I needed the structured wiring for my professional work where I had, at peak, around 20 different Unix and Linux servers (supporting various releases of HPUX, Solaris, AIX and the main Linux enterprise vendors Suse, Redhat and Ubuntu). Plus on top of that associated development workstations and backup servers that supported the workload.

Peter
 
Last edited:
no no no! you see it all wrong!
the physical interface is '0' -> minus voltage and '1' -> plus voltage.
So we have to balance the number of ones and zeros to be equal so average is zero voltage -> optimal blackness!
:facepalm:
Ironically this technique is called “date whitening” in some implementations. On Ethernet something similar happens, but it’s called “scrambling”. It’s not exactly the same, but close enough. Whitening is mainly use in RF, where scrambling is used on line links like Ethernet. Main reason to do this is EMI and clock recovery.
 
Last edited:
The lease (resource consuming???) timer is a nonsense; there is no such thing,
While not an advocate of AI queries (but it saves time in this case), sticking "what checks dhcp lease time" into google returns.

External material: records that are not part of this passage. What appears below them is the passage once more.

/-- A link all of whose lanes are heard within a skew of 32 codewords, counted modulo 1,024, aligns, sends its identity and identifies; one that fails to align goes down, counted. A partner's identity is answered with the own one and the judgement of it: where both ends match the link comes up with the credits granted and what its partner's engine sends is taken again, where either does not it is a mismatch, and while the partner has not judged it identifies still; no identity in time takes it down. At a codeword counter that is a multiple of 256, and that a lane-change frame has agreed at least 64 codewords before, the marked lanes retire, and lanes join or leave the striping, or the link fails. A good frame gives up its acknowledgement, which may make room for a lane-change frame that waited, and its credits, delivers its packets or its beacon if it is the next in sequence, and otherwise makes the link ask for replay once; one with a reserved type or a failed check is lost and asks for replay. Acknowledgements that waited for credits leave after it. A link that is asked, or sees no advance, replays every outstanding frame in order, counted, or fails at the ninth. A link that fails drops its frames, is logged, and aligns afresh where its lanes suffice. No other link or engine changes. Log entries 61, 63, 64 and 143 name the readings. (R226, R230, R232, R233, R234, R235, R236, R237, R244, R246, R354, Table 11.3) -/
def Obligations.LinksAlignIdentifyAndReplay : Prop :=
  let own (s : State) (e : Engine) (f : IdFrame) : Prop := f.midd = s.moduleDigest ∧ f.mod = BitVec.ofNat 16 s.cfg.linkMod ∧ f.engine = e ∧ f.cepoch = s.cfg.epoch ∧ f.root = s.cfg.root ∧ f.lepoch = s.cfg.layout
  (∀ (s : State) (e : Engine) (j : Fin 8),
    ((s.link e j).st = .align →
      (∀ heard, lanesAligned heard (s.serviceLanes e j).length = true → ∃ t g, exec (.linkAlign e j heard) s = .next t ∧ linkOnly e j { s.link e j with st := .identify, lanes := s.serviceLanes e j } s t ∧
        t.out = s.out ++ [.identity e j g] ∧ own s e g ∧ g.agrees = none ∧ onlyChanges [.eng, .out] s t) ∧
      (∀ heard, lanesAligned heard (s.serviceLanes e j).length = false → ∃ t, exec (.linkAlign e j heard) s = .next t ∧ linkFails e j ((s.link e j).aligns + 1) s t)) ∧
    (∀ f : IdFrame, (s.link e j).st = .identify ∨ ((s.link e j).st = .mismatch ∧ (s.link e j).peer ≠ some f) →
      ∃ t g, exec (.identityFrame e j f) s = .next t ∧ (∀ i, i ≠ j.val → t.link e i = s.link e i) ∧ sameBut {} e.val s.eng t.eng ∧ onlyChanges [.eng, .flt, .out] s t ∧
        t.out = s.out ++ [.identity e j g] ∧ own s e g ∧ g.agrees = some (s.identityOk e j f) ∧ (s.identityOk e j f = false ∨ f.agrees ≠ some true → t.flt = s.flt) ∧
        (s.identityOk e j f = true → f.agrees = some true → t.flt = { s.flt with closed := s.flt.closed.filter (· ≠ (f.mod.toNat, f.engine.val)) } ∧
          ∃ cr : Tab Nat, (∀ c, c < 4 → cr.get 0 c = f.credits.getD c 0) ∧ t.link e j = { s.link e j with st := .up, peer := some f, cred := cr, lanes := s.serviceLanes e j } ∧
            ∃ lk, t.engine e = { s.engine e with links := lk }) ∧
        (s.identityOk e j f = true → f.agrees = none → t.link e j = { s.link e j with st := .identify, peer := some f } ∧ ∃ lk, t.engine e = { s.engine e with links := lk }) ∧
        (s.identityOk e j f = false ∨ f.agrees = some false → t.link e j = { s.link e j with st := .mismatch, peer := some f } ∧ ∃ lk, t.engine e = { s.engine e with links := lk, mism := true })) ∧
    ((s.link e j).st = .identify → ∃ t, exec (.identifyTimeout e j) s = .next t ∧ linkFails e j (s.link e j).aligns s t) ∧
    ((s.link e j).st = .up → ∃ t, exec (.linkReplayTimeout e j) s = .next t ∧ replays e j s t) ∧
    (∀ f : Frame, (s.link e j).st = .up →
      ∃ t, exec (.frameReceipt e j f) s = .next t ∧ (frameType f ≠ 4 → onlyChanges [.eng, .log, .out] s t) ∧ onlyChanges [.run, .brg, .stg, .eng, .log, .pwr, .out] s t ∧
        (frameCrcOk f = false ∨ 5 < frameType f → asksReplay e j s t) ∧
        (frameCrcOk f = true → frameType f ≤ 5 → ∃ a u v, linkOnly e j ((s.link e j).ackTo (frameAck f)) s a ∧ onlyChanges [.eng] s a ∧
          (let tells : Prop := (a.link e j).agreed = false ∧ a.hasRoom e j = true ∧ ((a.link e j).lanes ≠ a.serviceLanes e j ∨ ∃ l ∈ a.serviceLanes e j, (a.lane e l).mark = true)
           (tells → linkOnly e j (a.link e j).announced a u ∧ u.out = a.out ++ [.frame e j (changeFrame (a.link e j).fseq (a.link e j).rxLast)] ∧ onlyChanges [.eng, .out] a u) ∧ (¬ tells → u = a)) ∧
          (frameNak f = false → v = u) ∧ (frameNak f = true → replays e j u v) ∧ ((v.link e j).st ≠ .up → t = v) ∧
          ((v.link e j).st = .up → ∃ w x, takesFrame e j f v w ∧ ((w.engine e).acks = [] → x = w) ∧ (∀ k, (x.engine k).arrived = (w.engine k).arrived) ∧ onlyChanges [.eng, .out] w x ∧
            t = if frameType f = 4 ∧ frameSeq f = (v.link e j).rxLast + 1 then x.takeBeacon e j (beaconOfFlits f.flits) else x))) ∧
    (∀ point : ChangePoint, point.counter.toNat % 256 ≠ 0 ∨ ((s.link e j).st = .up ∧ ((s.link e j).agreed = false ∨ point.lead < 64)) → exec (.laneChangePoint e j point) s = .next s) ∧
    (∀ point : ChangePoint, point.counter.toNat % 256 = 0 → ((s.link e j).st = .up ∧ (s.link e j).agreed = true ∧ 64 ≤ point.lead) ∨ (s.link e j).st = .mismatch →
      ∃ u t, exec (.laneChangePoint e j point) s = .next t ∧ onlyChanges [.eng, .log, .out] s u ∧
        (∀ l, l ∈ s.serviceLanes e j → (s.lane e l).mark = true → (u.lane e l).st = .retired) ∧ (∀ l, (l ∉ s.serviceLanes e j ∨ (s.lane e l).mark = false) → u.lane e l = s.lane e l) ∧
        (u.engine e).retCount = (s.engine e).retCount + ((s.serviceLanes e j).filter fun l => (s.lane e l).mark).length ∧
        (∃ ls lk n, u.engine e = { s.engine e with lanes := ls, links := lk, retCount := n }) ∧ sameBut {} e.val s.eng u.eng ∧
        ((u.link e j).st = .down ∨ (u.link e j).st = .align → t = u) ∧
        ((u.link e j).st ≠ .down → (u.link e j).st ≠ .align → lanesAligned point.heard (u.serviceLanes e j).length = true → linkOnly e j { u.link e j with lanes := u.serviceLanes e j, agreed := false } u t ∧ onlyChanges [.eng] u t) ∧
        ((u.link e j).st ≠ .down → (u.link e j).st ≠ .align → lanesAligned point.heard (u.serviceLanes e j).length = false → linkFails e j (u.link e j).aligns u t)))

/-- A link that is mismatched sends the beacon of Table 11.7 in a frame, and so does one that is up once it has room to keep the frame, to be replayed with the others. What a whole beacon frame holds is kept, and its difference in configuration epoch or root and in layout epoch is set on the link; each is logged when it is new or has changed, and not otherwise. Disagreement begins, with its event, when a unit waits on a token of a module in another epoch; it ends, with its event, when no such token is left. Three milliseconds without a beacon set the engine's miss bit and are logged. Traffic and the step go on. Log entries 64 and 67 name the kept frame and the form of the record. (R246, R269, Table 11.7) -/
def Obligations.BeaconsAreSentComparedAndMissed : Prop :=
  (∀ (s : State) (e : Engine) (j : Fin 8),
    (s.beaconing e j = true →
      (let b : Beacon := { step := s.run.step, cepoch := s.cfg.epoch, lepoch := s.cfg.layout, mod := BitVec.ofNat 16 s.cfg.linkMod, eng := BitVec.ofNat 8 e, flags := s.beaconFlags, sag := s.flt.lastSag, root := s.cfg.root }
       let sent := s.out ++ [.frame e j (beaconFrame (s.link e j).fseq (s.link e j).rxLast b)]
       ((s.link e j).st = .up → s.hasRoom e j = true → ∃ t, exec (.beaconSend e j) s = .next t ∧ t.out = sent ∧
          linkOnly e j { s.link e j with outst := (s.link e j).outst ++ [{ seq := (s.link e j).fseq, beacon := some b }], fseq := (s.link e j).fseq + 1 } s t ∧ onlyChanges [.eng, .out] s t) ∧
        ((s.link e j).st = .up → s.hasRoom e j = false → exec (.beaconSend e j) s = .next s) ∧
        ((s.link e j).st = .mismatch → ∃ t, exec (.beaconSend e j) s = .next t ∧ t.out = sent ∧ onlyChanges [.out] s t)) ∧
      (∀ f : Frame, frameCrcOk f = false ∨ frameType f ≠ 4 → exec (.beaconReceipt e j f) s = .next s) ∧
      (∀ f : Frame, frameCrcOk f = true → frameType f = 4 →
        let b := beaconOfFlits f.flits
        let cd := decide (b.cepoch ≠ s.cfg.epoch) || decide (b.root ≠ s.cfg.root)
        let ld := decide (b.lepoch ≠ s.cfg.layout)
        let newC := cd && (!(s.link e j).cdiff || (s.link e j).beacon.any fun o => decide (o.cepoch ≠ b.cepoch ∨ o.root ≠ b.root))
        let newL := ld && (!(s.link e j).ldiff || (s.link e j).beacon.any fun o => decide (o.lepoch ≠ b.lepoch))
        let a : HealthRec := { cls := 0x7A, sub := e.val * 8 + j.val, detail := b.mod.toNat }
        let c : HealthRec := { cls := 0x7A, sub := e.val * 8 + j.val, detail := 2 ^ 16 + b.mod.toNat }
        ∃ t, exec (.beaconReceipt e j f) s = .next t ∧ t = s.takeBeacon e j b ∧ linkOnly e j { s.link e j with beacon := some b, missed := false, cdiff := cd, ldiff := ld } s t ∧
          (newC = false → newL = false → t.log = s.log) ∧ (newC = true → newL = false → t.log = (s.logHealth a).log) ∧ (newC = false → newL = true → t.log = (s.logHealth c).log) ∧
          (newC = true → newL = true → t.log = ((s.logHealth a).logHealth c).log) ∧
          (s.stg.disag = true → t.foreignToks = [] → t.stg = { s.stg with disag := false } ∧ (t.run.events.get {} 0x0B).pend = true ∧ (t.run.events.get {} 0x0B).res1 = 0) ∧
          (s.stg.disag = false → (∃ x ∈ t.foreignToks, s.unitWaitsOn x.1 x.2.1 x.2.2.1 = true) → t.stg = { s.stg with disag := true } ∧ (t.run.events.get {} 0x0B).pend = true ∧ (t.run.events.get {} 0x0B).res1 = 1) ∧
          ((s.stg.disag = true ∧ t.foreignToks ≠ []) ∨ (s.stg.disag = false ∧ ∀ x ∈ t.foreignToks, s.unitWaitsOn x.1 x.2.1 x.2.2.1 = false) → t.stg = s.stg ∧ t.run = s.run ∧ t.brg = s.brg) ∧
          t.run.st = s.run.st ∧ t.run.step = s.run.step ∧ onlyChanges [.run, .brg, .stg, .eng, .log, .pwr] s t)) ∧
    ((s.link e j).st = .up → ∃ t, exec (.beaconMiss e j) s = .next t ∧ t.link e j = { s.link e j with missed := true } ∧ (∀ i, i ≠ j.val → t.link e i = s.link e i) ∧
      (∃ lk, t.engine e = { s.engine e with bmiss := true, links := lk }) ∧ sameBut {} e.val s.eng t.eng ∧
      (∃ x, t.log.recs.getLast? = some x ∧ x.item.cls = 0x7A ∧ x.item.sub = e.val * 8 + j.val ∧ x.item.detail = 2 * 2 ^ 16 + ((s.link e j).peer.elim (0 : U16) (·.mod)).toNat) ∧ onlyChanges [.eng, .log] s t))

How the Client Checks & Renews

  1. Lease Expiration Timer: When a device gets an IP, it starts a timer based on the lease duration provided by the server.
  2. Renewal Attempt (T1): At the halfway point (50% of lease time), the client sends a DHCPREQUEST to the server to renew.
  3. Rebinding Attempt (T2): If the server doesn't respond at the 50% mark, the client waits until 87.5% of the lease time is up and sends another DHCPREQUEST (often to any DHCP server).
This can be cross referenced against any number of documents on the web, so a timer does exist as the client needs to check at 50% and optionally 87.5% into the lease time.

However, we can agree (despite my sarcastic first post on this subject) that the timer (nor anything else related to DHCP) can mean a fixed IP address is better for music reproduction.

Just more stupid FUD from the Network Audio Industrial Complex.

Peter
 
The lease (resource consuming???) timer is a nonsense; there is no such thing, When it expires, you just need to disconnect and reconnect (and it's getting done behind the scenes, usually)
Well, actually the process in charge of the dhcp client (dhclient, network manager, etc.) does wait for the dhcp lease to renew shortly before expiration. Of course it's waiting on blocking select, so no CPU is consumed, it only takes a slot in the scheduler queue.
 
^^
Argghh, it took me near 6 months of ownership (of a NetGear DocSIS3.0 cable router) before I figured why its DHCP (by MAC address) was not fully working.
It turned out, this cable router' DHCP-table only allows a maximum of 8 static IP assignments and Dante Controller does not like multiple DHCPs on the same network. :mad:
Eight!!!!

that's crazy..
 
One could equally well argue that having the processor running at close to 100% all the time will be better because it will produce less switching noise from going through multiple power/idle states, and hence you will get much more inky blackness or whatever
Actually it has been discussed here and elsewhere that the processing delay incurred by cpu freq switch on RPi is up to several ms which ruins ultra-low-latency setups. The cure is to run with the "performance" cpufreq governor (i.e. fixed frequency), but with cpufreq lowered to minimum available (600MHz?). Quite a few people do so.